What this task involves - An exact copy of the listing is what is needed here; write it out in full.
══════
@[simp] theorem mapLanes_pending (f : Lane → Lane) : (mapLanes f s).pending = s.pending := rfl
@[simp] theorem mapLanes_freeCount (f : Lane → Lane) : (mapLanes f s).freeCount = s.freeCount := rfl
@[simp] theorem mapLanes_resetAsserted (f : Lane → Lane) : (mapLanes f s).resetAsserted = s.resetAsserted := rfl
@[simp] theorem mapLanes_clock (f : Lane → Lane) : (mapLanes f s).clock = s.clock := rfl
@[simp] theorem mapLanes_params (f : Lane → Lane) : (mapLanes f s).params = s.params := rfl
@[simp] theorem mapLanes_queues (f : Lane → Lane) : (mapLanes f s).queues = s.queues := rfl
@[simp] theorem mapLanes_cranes (f : Lane → Lane) : (mapLanes f s).cranes = s.cranes := rfl
@[simp] theorem mapLanes_cycles (f : Lane → Lane) : (mapLanes f s).cycles = s.cycles := rfl
@[simp] theorem mapLanes_roster (f : Lane → Lane) : (mapLanes f s).roster = s.roster := rfl
@[simp] theorem mapLanes_lanes (f : Lane → Lane) : (mapLanes f s).lanes = Vector.ofFn fun l => f s.lanes[l] := rfl
@[simp] theorem mapLanes_gateMarks (f : Lane → Lane) : (mapLanes f s).gateMarks = s.gateMarks := rfl
@[simp] theorem mapLanes_bays (f : Lane → Lane) : (mapLanes f s).bays = s.bays := rfl
@[simp] theorem mapLanes_areas (f : Lane → Lane) : (mapLanes f s).areas = s.areas := rfl
@[simp] theorem mapLanes_jobs (f : Lane → Lane) : (mapLanes f s).jobs = s.jobs := rfl
@[simp] theorem mapLanes_gangs (f : Lane → Lane) : (mapLanes f s).gangs = s.gangs := rfl
@[simp] theorem mapLanes_berth (f : Lane → Lane) : (mapLanes f s).berth = s.berth := rfl
@[simp] theorem mapLanes_stations (f : Lane → Lane) : (mapLanes f s).stations = s.stations := rfl
@[simp] theorem mapLanes_field (f : Lane → Lane) : (mapLanes f s).field = s.field := rfl
@[simp] theorem mapLanes_reports (f : Lane → Lane) : (mapLanes f s).reports = s.reports := rfl
@[simp] theorem mapLanes_uplink (f : Lane → Lane) : (mapLanes f s).uplink = s.uplink := rfl

@[simp] theorem setGateMark_pending (u : GateNo) (b : Bool) : (setGateMark u b s).pending = s.pending := rfl
@[simp] theorem setGateMark_freeCount (u : GateNo) (b : Bool) : (setGateMark u b s).freeCount = s.freeCount := rfl
@[simp] theorem setGateMark_resetAsserted (u : GateNo) (b : Bool) : (setGateMark u b s).resetAsserted = s.resetAsserted := rfl
@[simp] theorem setGateMark_clock (u : GateNo) (b : Bool) : (setGateMark u b s).clock = s.clock := rfl
@[simp] theorem setGateMark_params (u : GateNo) (b : Bool) : (setGateMark u b s).params = s.params := rfl
@[simp] theorem setGateMark_queues (u : GateNo) (b : Bool) : (setGateMark u b s).queues = s.queues := rfl
@[simp] theorem setGateMark_cranes (u : GateNo) (b : Bool) : (setGateMark u b s).cranes = s.cranes := rfl
@[simp] theorem setGateMark_cycles (u : GateNo) (b : Bool) : (setGateMark u b s).cycles = s.cycles := rfl
@[simp] theorem setGateMark_roster (u : GateNo) (b : Bool) : (setGateMark u b s).roster = s.roster := rfl
@[simp] theorem setGateMark_lanes (u : GateNo) (b : Bool) : (setGateMark u b s).lanes = s.lanes := rfl
@[simp] theorem setGateMark_gateMarks (u : GateNo) (b : Bool) : (setGateMark u b s).gateMarks = s.gateMarks.set u b := rfl
@[simp] theorem setGateMark_bays (u : GateNo) (b : Bool) : (setGateMark u b s).bays = s.bays := rfl
@[simp] theorem setGateMark_areas (u : GateNo) (b : Bool) : (setGateMark u b s).areas = s.areas := rfl
@[simp] theorem setGateMark_jobs (u : GateNo) (b : Bool) : (setGateMark u b s).jobs = s.jobs := rfl
@[simp] theorem setGateMark_gangs (u : GateNo) (b : Bool) : (setGateMark u b s).gangs = s.gangs := rfl
@[simp] theorem setGateMark_berth (u : GateNo) (b : Bool) : (setGateMark u b s).berth = s.berth := rfl
@[simp] theorem setGateMark_stations (u : GateNo) (b : Bool) : (setGateMark u b s).stations = s.stations := rfl
@[simp] theorem setGateMark_field (u : GateNo) (b : Bool) : (setGateMark u b s).field = s.field := rfl
@[simp] theorem setGateMark_reports (u : GateNo) (b : Bool) : (setGateMark u b s).reports = s.reports := rfl
@[simp] theorem setGateMark_uplink (u : GateNo) (b : Bool) : (setGateMark u b s).uplink = s.uplink := rfl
══════
Expected answer -
@[simp] theorem mapLanes_pending (f : Lane → Lane) : (mapLanes f s).pending = s.pending := rfl
@[simp] theorem mapLanes_freeCount (f : Lane → Lane) : (mapLanes f s).freeCount = s.freeCount := rfl
@[simp] theorem mapLanes_resetAsserted (f : Lane → Lane) : (mapLanes f s).resetAsserted = s.resetAsserted := rfl
@[simp] theorem mapLanes_clock (f : Lane → Lane) : (mapLanes f s).clock = s.clock := rfl
@[simp] theorem mapLanes_params (f : Lane → Lane) : (mapLanes f s).params = s.params := rfl
@[simp] theorem mapLanes_queues (f : Lane → Lane) : (mapLanes f s).queues = s.queues := rfl
@[simp] theorem mapLanes_cranes (f : Lane → Lane) : (mapLanes f s).cranes = s.cranes := rfl
@[simp] theorem mapLanes_cycles (f : Lane → Lane) : (mapLanes f s).cycles = s.cycles := rfl
@[simp] theorem mapLanes_roster (f : Lane → Lane) : (mapLanes f s).roster = s.roster := rfl
@[simp] theorem mapLanes_lanes (f : Lane → Lane) : (mapLanes f s).lanes = Vector.ofFn fun l => f s.lanes[l] := rfl
@[simp] theorem mapLanes_gateMarks (f : Lane → Lane) : (mapLanes f s).gateMarks = s.gateMarks := rfl
@[simp] theorem mapLanes_bays (f : Lane → Lane) : (mapLanes f s).bays = s.bays := rfl
@[simp] theorem mapLanes_areas (f : Lane → Lane) : (mapLanes f s).areas = s.areas := rfl
@[simp] theorem mapLanes_jobs (f : Lane → Lane) : (mapLanes f s).jobs = s.jobs := rfl
@[simp] theorem mapLanes_gangs (f : Lane → Lane) : (mapLanes f s).gangs = s.gangs := rfl
@[simp] theorem mapLanes_berth (f : Lane → Lane) : (mapLanes f s).berth = s.berth := rfl
@[simp] theorem mapLanes_stations (f : Lane → Lane) : (mapLanes f s).stations = s.stations := rfl
@[simp] theorem mapLanes_field (f : Lane → Lane) : (mapLanes f s).field = s.field := rfl
@[simp] theorem mapLanes_reports (f : Lane → Lane) : (mapLanes f s).reports = s.reports := rfl
@[simp] theorem mapLanes_uplink (f : Lane → Lane) : (mapLanes f s).uplink = s.uplink := rfl

@[simp] theorem setGateMark_pending (u : GateNo) (b : Bool) : (setGateMark u b s).pending = s.pending := rfl
@[simp] theorem setGateMark_freeCount (u : GateNo) (b : Bool) : (setGateMark u b s).freeCount = s.freeCount := rfl
@[simp] theorem setGateMark_resetAsserted (u : GateNo) (b : Bool) : (setGateMark u b s).resetAsserted = s.resetAsserted := rfl
@[simp] theorem setGateMark_clock (u : GateNo) (b : Bool) : (setGateMark u b s).clock = s.clock := rfl
@[simp] theorem setGateMark_params (u : GateNo) (b : Bool) : (setGateMark u b s).params = s.params := rfl
@[simp] theorem setGateMark_queues (u : GateNo) (b : Bool) : (setGateMark u b s).queues = s.queues := rfl
@[simp] theorem setGateMark_cranes (u : GateNo) (b : Bool) : (setGateMark u b s).cranes = s.cranes := rfl
@[simp] theorem setGateMark_cycles (u : GateNo) (b : Bool) : (setGateMark u b s).cycles = s.cycles := rfl
@[simp] theorem setGateMark_roster (u : GateNo) (b : Bool) : (setGateMark u b s).roster = s.roster := rfl
@[simp] theorem setGateMark_lanes (u : GateNo) (b : Bool) : (setGateMark u b s).lanes = s.lanes := rfl
@[simp] theorem setGateMark_gateMarks (u : GateNo) (b : Bool) : (setGateMark u b s).gateMarks = s.gateMarks.set u b := rfl
@[simp] theorem setGateMark_bays (u : GateNo) (b : Bool) : (setGateMark u b s).bays = s.bays := rfl
@[simp] theorem setGateMark_areas (u : GateNo) (b : Bool) : (setGateMark u b s).areas = s.areas := rfl
@[simp] theorem setGateMark_jobs (u : GateNo) (b : Bool) : (setGateMark u b s).jobs = s.jobs := rfl
@[simp] theorem setGateMark_gangs (u : GateNo) (b : Bool) : (setGateMark u b s).gangs = s.gangs := rfl
@[simp] theorem setGateMark_berth (u : GateNo) (b : Bool) : (setGateMark u b s).berth = s.berth := rfl
@[simp] theorem setGateMark_stations (u : GateNo) (b : Bool) : (setGateMark u b s).stations = s.stations := rfl
@[simp] theorem setGateMark_field (u : GateNo) (b : Bool) : (setGateMark u b s).field = s.field := rfl
@[simp] theorem setGateMark_reports (u : GateNo) (b : Bool) : (setGateMark u b s).reports = s.reports := rfl
@[simp] theorem setGateMark_uplink (u : GateNo) (b : Bool) : (setGateMark u b s).uplink = s.uplink := rfl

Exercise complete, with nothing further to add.